Arthur Billings blood disorder ITP health advices 2022? What is ITP? Immune thrombocytopenia (formerly known as idiopathic thrombocytopenic purpura) is a medical term for an autoimmune disorder (immune) causing a shortage of platelets (thrombocytopenia) and bruising (purpura). What is the cause of ITP? ITP is an autoimmune disease in which the immune system mistakes the platelets as being foreign and destroys them. It can follow a virus, vaccination or certain medications, but for most people the cause is unknown.

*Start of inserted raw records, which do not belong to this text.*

/-! ### The forms of a convened group -/

theorem mmaBody_alone {s : State} (hprim : s.primary s.self.ctx s.self.core = true) (hconv : s.self.conv = false) (a b c : BitVec 5)
    (form : BitVec 6) : mmaBody s a b c form = trap 20 1 := by
  unfold mmaBody
  simp only [primaryOnly_ok hprim, hconv, ok_bind, pure_ok, Bool.not_false, if_true]
  rfl

section
variable {s : State} {a b c : BitVec 5} {form : BitVec 6} {core : Coord} {off idx i : Nat} {g : Convene}
  (hprim : s.primary s.self.ctx s.self.core = true) (hs : Sound s) (hconv : s.self.conv = true) (hplace : cnvPlace s.self.cnv = (core, off, idx))
  (hat : s.convAt core s.self.ctx off = some (i, g)) (hformed : g.formed = true) (hbroken : g.broken = false)
include hprim hs hconv hplace hat hformed hbroken

theorem mmaBody_waits (hpend : g.pending.isSome = true) (hissued : g.issued.getLsbD idx = true) :
    mmaBody s a b c form = .error (.wait none s) := by
  unfold mmaBody
  simp only [primaryOnly_ok hprim, hconv, hplace, findGroup_live hs hat, hformed, hbroken, hpend, hissued, ok_bind, pure_ok, Bool.not_true,
    Bool.false_eq_true, if_false, Bool.and_self, if_true]
  rfl

section
variable (hfirst : (g.pending.isSome && g.issued.getLsbD idx) = false)
include hfirst

theorem mmaBody_badWords (h : checkWords (s.g a) (s.g b) (s.g c) form ≠ 0) :
    mmaBody s a b c form = trap 18 (BitVec.ofNat 64 (checkWords (s.g a) (s.g b) (s.g c) form)) := by
  unfold mmaBody
  simp only [primaryOnly_ok hprim, hconv, hplace, findGroup_live hs hat, hformed, hbroken, hfirst, h, ok_bind, pure_ok, Bool.not_true,
    Bool.false_eq_true, if_false, ne_eq, not_false_iff, if_true]
  rfl

section
variable (hwords : checkWords (s.g a) (s.g b) (s.g c) form = 0) {y : Xlat} (hc : isCaddy (s.g c) = false)
  (hy : s.xlate s.self.who (s.g c) .reduce = .ok y)
include hwords hc hy

theorem mmaBody_otherWords {q : Cmd} (hpend : g.pending = some q) (hne : ¬ (q.a = s.g a ∧ q.b = s.g b ∧ q.c = s.g c ∧ q.form = form)) :
    mmaBody s a b c form = trap 18 8 := by
  have hdiff : (q.a ≠ s.g a || q.b ≠ s.g b || q.c ≠ s.g c || q.form ≠ form : Bool) = true := by
    simp only [ne_eq, Bool.or_eq_true, decide_eq_true_eq]
    tauto
  unfold mmaBody
  simp only [primaryOnly_ok hprim, hconv, hplace, findGroup_live hs hat, hformed, hbroken, hfirst, hwords, reduceTarget_ok hc hy, ok_bind, pure_ok,
    Bool.not_true, Bool.false_eq_true, if_false, ne_eq, not_true]
  simp only [hpend]
  rw [if_pos hdiff]
  rfl

section
variable (hloads : s.self.loads = []) (hst : s.self.st = 0) (hroom : s.self.mx < 63)
include hloads hst hroom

Arthur Nathaniel Billings on blood disorder ITP treatments : Many people with ITP have a platelet count in single figures, and on rare occasions there are not enough circulating platelets to be counted, thus the count is given as 0. The number of platelets circulating in our bodies fluctuates all the time, and thus no two consecutive platelet counts are likely to be exactly the same either in a healthy person or in an ITP sufferer. What is the difference between ITP and hæmophilia? Haemophilia is inherited and permanent, ITP is not inherited, and can go into remission. Hæmophilia patients are deficient in one of the 12 factors which act together to form a blood clot. ITP patients are short of platelets which work independently as the initial plug to stop blood leakage, but the rest of the clotting mechanism works normally. Platelet infusions are only used in emergencies as transfused platelets, like the patient’s own platelets, are destroyed by their immune system in a matter of hours.

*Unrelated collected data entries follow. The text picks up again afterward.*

-- ==== Sys2Proof/Machine/Encoder.lean ====
section
/-! DEFINITION. The meanings of the frame encoder's words (41_encoder.md R120, R121). -/

namespace Sys2Proof.Machine

/-- ENC_START: SEQUENCE with a frame open, then OVERFLOW for more than 251 bytes, else the header is
emitted, and the CRC with it when there is no payload (R120, R187). -/
def execEncStart (a c n : Byte) (s : State) : Host.Outcome State Fault Refusal :=
  match s.enc.mode with
  | .body => .next (answer .sequence s)
  | .idle =>
    if Config.maxPayload < n.toNat then .next (answer .overflow s)
    else .next (answer .ok (openFrame a c n s))

/-- ENC_BYTE: SEQUENCE with no frame open, else the byte is emitted, and the CRC after the last one
(R121). A frame that owes no byte is open in no reachable state (R47(a)); there it faults. -/
def execEncByte (d : Byte) (s : State) : Host.Outcome State Fault Refusal :=
  match s.enc.mode with
  | .idle => .next (answer .sequence s)
  | .body =>
    if s.enc.rem = 0 then .fault .encRemBelowZero
    else .next (answer .ok (sendPayload d s))

end Sys2Proof.Machine
end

As with any medical condition, ITP may affect your quality of life. For example, about a third of those with ITP report fatigue symptoms. You may be worried about how bleeding might affect work and social activities. For most people, the impact of ITP on their quality of life seems to reduce after the first year, and in those with a good response to treatment. The impact of ITP will vary from person to person and the reasons for symptoms may also differ, so discuss any concerns you have with the doctor who is managing your ITP.

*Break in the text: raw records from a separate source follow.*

/-- R121, ENC_BYTE: SEQUENCE with no frame open, else the byte, and the CRC after the last one; its
word, the illegal neighbours and the example. -/
def Obligations.EncByteResult : Prop :=
  (∀ d : Byte, encode (.encByte d) = 0x11000000 ||| d.setWidth 32) ∧
  (∀ (d : Byte) (s : State), s.enc.mode = .idle →
    exec (.encByte d) s = .next { s with result := .sequence }) ∧
  (∀ (d : Byte) (s : State), s.enc.mode = .body → 2 ≤ s.enc.rem.toNat →
    exec (.encByte d) s = .next
      { s with enc := { s.enc with crc := crcByte s.enc.crc d, rem := s.enc.rem - 1 },
               tx := s.tx ++ [d], result := .ok }) ∧
  (∀ (d : Byte) (s : State), s.enc.mode = .body → s.enc.rem = 1 →
    exec (.encByte d) s = .next
      { s with enc := { s.enc with mode := .idle, crc := crcByte s.enc.crc d, rem := 0 },
               tx := s.tx ++ [d, lo8 (crcByte s.enc.crc d), hi8 (crcByte s.enc.crc d)],
               result := .ok }) ∧
  (∀ s : State, s.Inv → s.enc.mode = .body → 1 ≤ s.enc.rem.toNat) ∧
  (∀ (s : State) (w : Word) (es : List Event),
    (w.extractLsb' 24 8 : Byte) = 0x11 → (w.extractLsb' 8 16 : BitVec 16) ≠ 0 →
    step { s with events := .cmd w :: es } = .next { s with events := es, result := .illegal }) ∧
  (∃ t u v : State, exec (.encStart 0x00 0x01 0x02) State.reset = .next t ∧
    t.tx = [0x06, 0x00, 0x01] ∧ exec (.encByte 0x02) t = .next u ∧ u.tx = t.tx ++ [0x02] ∧
    exec (.encByte 0x04) u = .next v ∧ v.tx = u.tx ++ [0x04, 0x58, 0x24] ∧ v.enc.mode = .idle)

/-- R140: the validator function, on every kind, size and payload size. -/
def Obligations.SizeValidatorFunction : Prop :=
  ∀ (vs : Byte) (ps : Nat),
    (acceptsSize .any vs ps = true) ∧
    (acceptsSize .exact vs ps = true ↔ ps = vs.toNat) ∧
    (acceptsSize .min vs ps = true ↔ vs.toNat ≤ ps)

/-- R141, DEC_SETV: its word, the numbers of the kinds, ILLEGAL for kind 3 and for a nonzero `=0` field, SEQUENCE while a frame
is being read, else the two settings and nothing else; no other event but reset changes them. -/
def Obligations.DecSetvResult : Prop :=
  (∀ (vk : BitVec 2) (vs : Byte),
    encode (.decSetv vk vs) = (0x20000000 ||| (vk.setWidth 32 <<< 8)) ||| vs.setWidth 32) ∧
  (ValKind.any.code = 0 ∧ ValKind.exact.code = 1 ∧ ValKind.min.code = 2) ∧
  (∀ (vs : Byte) (s : State), exec (.decSetv 3 vs) s = .next { s with result := .illegal }) ∧
  (∀ (vk : BitVec 2) (vs : Byte) (s : State), vk ≠ 3 → s.dec.mode = .hdr ∨ s.dec.mode = .body →
    exec (.decSetv vk vs) s = .next { s with result := .sequence }) ∧
  (∀ (vk : ValKind) (vs : Byte) (s : State),
    s.dec.mode = .idle ∨ s.dec.mode = .done ∨ s.dec.mode = .error →
    exec (.decSetv vk.code vs) s
      = .next { s with dec := { s.dec with vkind := vk, vsize := vs }, result := .ok }) ∧
  (∀ (s : State) (w : Word) (es : List Event), (w.extractLsb' 24 8 : Byte) = 0x20 →
    (w.extractLsb' 10 14 : BitVec 14) ≠ 0 ∨ (w.extractLsb' 8 2 : BitVec 2) = 3 →
    step { s with events := .cmd w :: es } = .next { s with events := es, result := .illegal }) ∧
  (∀ (s t : State) (e : Event) (es : List Event),
    step { s with events := e :: es } = .next t → e ≠ .rst →
    (∀ (vk : BitVec 2) (vs : Byte), e.cmdInstr ≠ some (.decSetv vk vs)) →
    t.dec.vkind = s.dec.vkind ∧ t.dec.vsize = s.dec.vsize) ∧
  (∀ (vs : Byte) (ps : Nat), 252 ≤ vs.toNat → ps ≤ 251 → acceptsSize .exact vs ps = false) ∧
  (∀ ps : Nat, acceptsSize .min 0 ps = true) ∧
  (∃ t : State, step { State.reset with events := [.cmd 0x20000109] } = .next t ∧
    t.dec.vkind.code = 1 ∧ t.dec.vsize = 9)

/-- R143, DEC_ARM: its word, SEQUENCE in HDR, BODY and ERROR, else every decoder field but the
validator, `rx_closed` and `buf` is written, and a stream that has ended raises TRANSPORT; the payload
window reads 0 from there on; the example. -/
def Obligations.DecArmResult : Prop :=
  (∀ ea ec : Byte, encode (.decArm ea ec) = (((0x21 : Byte) ++ ea) ++ ec) ++ (0 : Byte)) ∧
  (∀ (ea ec : Byte) (s : State),
    s.dec.mode = .hdr ∨ s.dec.mode = .body ∨ s.dec.mode = .error →
    exec (.decArm ea ec) s = .next { s with result := .sequence }) ∧
  (∀ (ea ec : Byte) (s : State), s.dec.mode = .idle ∨ s.dec.mode = .done →
    exec (.decArm ea ec) s = .next
      { s with
        dec := { mode := if s.dec.rxClosed then .error else .hdr,
                 err := if s.dec.rxClosed then .transport else .noError,
                 hcnt := 0, expAddr := ea, expCmd := ec, vkind := s.dec.vkind, vsize := s.dec.vsize,
                 obsLen := 0, obsAddr := 0, obsCmd := 0, plen := 0, rem := 0, crc := 0xFFFF,
                 rxcrc := 0x0000, buf := s.dec.buf, rxClosed := s.dec.rxClosed },
        result := .ok }) ∧
  (∀ (ea ec : Byte) (s t : State) (i : Nat), s.dec.mode = .done → i ≤ 250 →
    exec (.decArm ea ec) s = .next t → readReg t (BitVec.ofNat 9 (0x100 + i)) = 0) ∧
  (∀ (s : State) (w : Word) (es : List Event),
    (w.extractLsb' 24 8 : Byte) = 0x21 → (w.extractLsb' 0 8 : Byte) ≠ 0 →
    step { s with events := .cmd w :: es } = .next { s with events := es, result := .illegal }) ∧
  (∃ t : State, step { State.reset with events := [.cmd 0x21000200] } = .next t ∧
    t.dec.mode = .hdr ∧ t.dec.expAddr = 0x00 ∧ t.dec.expCmd = 0x02 ∧ rxReady t.dec = true)

/-- R144, DEC_CANCEL: its word, CANCELLED in HDR and BODY, nothing but `result` otherwise, the illegal
neighbours. -/
def Obligations.DecCancelResult : Prop :=
  encode .decCancel = 0x22000000 ∧
  (∀ s : State, s.dec.mode = .hdr ∨ s.dec.mode = .body →
    exec .decCancel s = .next
      { s with dec := { s.dec with mode := .error, err := .cancelled }, result := .ok }) ∧
  (∀ s : State, s.dec.mode = .idle ∨ s.dec.mode = .done ∨ s.dec.mode = .error →
    exec .decCancel s = .next { s with result := .ok }) ∧
  (∀ (s : State) (w : Word) (es : List Event),
    (w.extractLsb' 24 8 : Byte) = 0x22 → w ≠ 0x22000000 →
    step { s with events := .cmd w :: es } = .next { s with events := es, result := .illegal }) ∧
  (∃ t : State,
    runAll { State.reset with
        link := [0x09, 0x00, 0x02, 0x00, 0xDE, 0xAD],
        events := .cmd 0x21000200 :: (List.replicate 6 .rxOffer ++ [.cmd 0x22000000]) } = .next t ∧
    t.dec.mode = .error ∧ t.dec.err = .cancelled)

/-! ### Results of the RX events -/

/-- R145 with R147, R148, RX_BYTE: what one byte does in each mode, header check by header check, body
byte by body byte, and the frame of each. With `rx_ready = 0` the event does not happen: the byte stays
at the link. A header that fails a check leaves `plen` and `dec_rem` 0 (over the invariant of
`StepKeepsReceivedFrame`). -/
def Obligations.RxByteResult : Prop :=
  (∀ d : Byte, encode (.rxByte d) = 0x30000000 ||| d.setWidth 32) ∧
  (∀ (d : Byte) (l : List Byte) (s : State) (es : List Event),
    s.dec.mode = .idle ∨ s.dec.mode = .done →
    step { s with link := d :: l, events := .rxOffer :: es }
      = .next { s with link := d :: l, events := es }) ∧
  (∀ (d : Byte) (s : State), s.dec.mode = .error → exec (.rxByte d) s = .next s) ∧
  (∀ (d : Byte) (s : State), s.dec.mode = .hdr → s.dec.hcnt = 0 →
    exec (.rxByte d) s = .next
      { s with dec := { s.dec with crc := crcByte s.dec.crc d, obsLen := d, hcnt := 1 } }) ∧
  (∀ (d : Byte) (s : State), s.dec.mode = .hdr → s.dec.hcnt = 1 →
    exec (.rxByte d) s = .next
      { s with dec := { s.dec with crc := crcByte s.dec.crc d, obsAddr := d, hcnt := 2 } }) ∧
  (∀ (d : Byte) (s : State), s.dec.mode = .hdr → s.dec.hcnt = 2 →
    let len := s.dec.obsLen
    let seen : Dec := { s.dec with crc := crcByte s.dec.crc d, obsCmd := d, hcnt := 3 }
    exec (.rxByte d) s = .next
      (if s.dec.obsAddr ≠ s.dec.expAddr then
        { s with dec := { seen with mode := .error, err := .addr } }
      else if d ≠ s.dec.expCmd then
        { s with dec := { seen with mode := .error, err := .cmd } }
      else if len.toNat < 4 then
        { s with dec := { seen with mode := .error, err := .len } }
      else if acceptsSize s.dec.vkind s.dec.vsize (len.toNat - 4) = false then
        { s with dec := { seen with mode := .error, err := .size } }
      else
        { s with dec := { seen with mode := .body, plen := BitVec.ofNat 8 (len.toNat - 4),
                                    rem := BitVec.ofNat 8 (len.toNat - 2) } })) ∧
  (∀ (d : Byte) (s : State), s.dec.mode = .body → s.dec.plen.toNat ≤ 251 → 2 < s.dec.rem.toNat →
    s.dec.rem.toNat ≤ s.dec.plen.toNat + 2 →
    exec (.rxByte d) s = .next
      { s with dec := { s.dec with
          crc := crcByte s.dec.crc d,
          buf := s.dec.buf.write (s.dec.plen.toNat + 2 - s.dec.rem.toNat) d,
          rem := s.dec.rem - 1 } }) ∧
  (∀ (d : Byte) (s : State), s.dec.mode = .body → s.dec.rem = 2 →
    exec (.rxByte d) s = .next
      { s with dec := { s.dec with
          crc := crcByte s.dec.crc d, rxcrc := hi8 s.dec.rxcrc ++ d, rem := 1 } }) ∧
  (∀ (d : Byte) (s : State), s.dec.mode = .body → s.dec.rem = 1 →
    let last : Dec := { s.dec with
      crc := crcByte s.dec.crc d, rxcrc := d ++ lo8 s.dec.rxcrc, rem := 0 }
    exec (.rxByte d) s = .next
      (if last.crc = 0x0000 then { s with dec := { last with mode := .done } }
       else { s with dec := { last with mode := .error, err := .checksum } })) ∧
  (∀ (d : Byte) (s t : State), s.dec.mode = .hdr → decFrameInv s.dec →
    exec (.rxByte d) s = .next t → t.dec.mode = .error → t.dec.plen = 0 ∧ t.dec.rem = 0) ∧
  (∃ t : State,
    runAll { State.reset with
        link := [0x09, 0x00, 0x02, 0x00, 0xDE, 0xAD, 0xBE, 0xEF, 0xCC, 0xC1],
        events := .cmd 0x20000201 :: .cmd 0x21000200 :: List.replicate 10 .rxOffer } = .next t ∧
    t.dec.mode = .done ∧ t.dec.plen = 5 ∧ donePayload t = [0x00, 0xDE, 0xAD, 0xBE, 0xEF] ∧
    t.dec.rxcrc = 0xC1CC)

How is idiopathic thrombocytopenic purpura treated? Specific treatment for idiopathic thrombocytopenic purpura will be determined by your health care provider based on: Your age, overall health, and medical history; Extent of the disease; Your tolerance for specific medications, procedures, or therapies; Expectations for the course of the disease; Your opinion or preference. When treatment is necessary, the two most common forms of immediate treatment are steroids and intravenous gamma globulin. Discover more info on Arthur Nathaniel Billings.
Medications (including over-the-counter medications) can cause an allergy that cross-reacts with platelets. Infections, typically viral infections, including the viruses that cause chicken pox, hepatitis C, and AIDS, can prompt antibodies that cross-react with platelets. Pregnancy, Immune disorders, such as rheumatoid arthritis and lupus, Low-grade lymphomas and leukemias may produce abnormal antibodies against platelet proteins. Sometimes the cause of immune thrombocytopenic purpura is not known.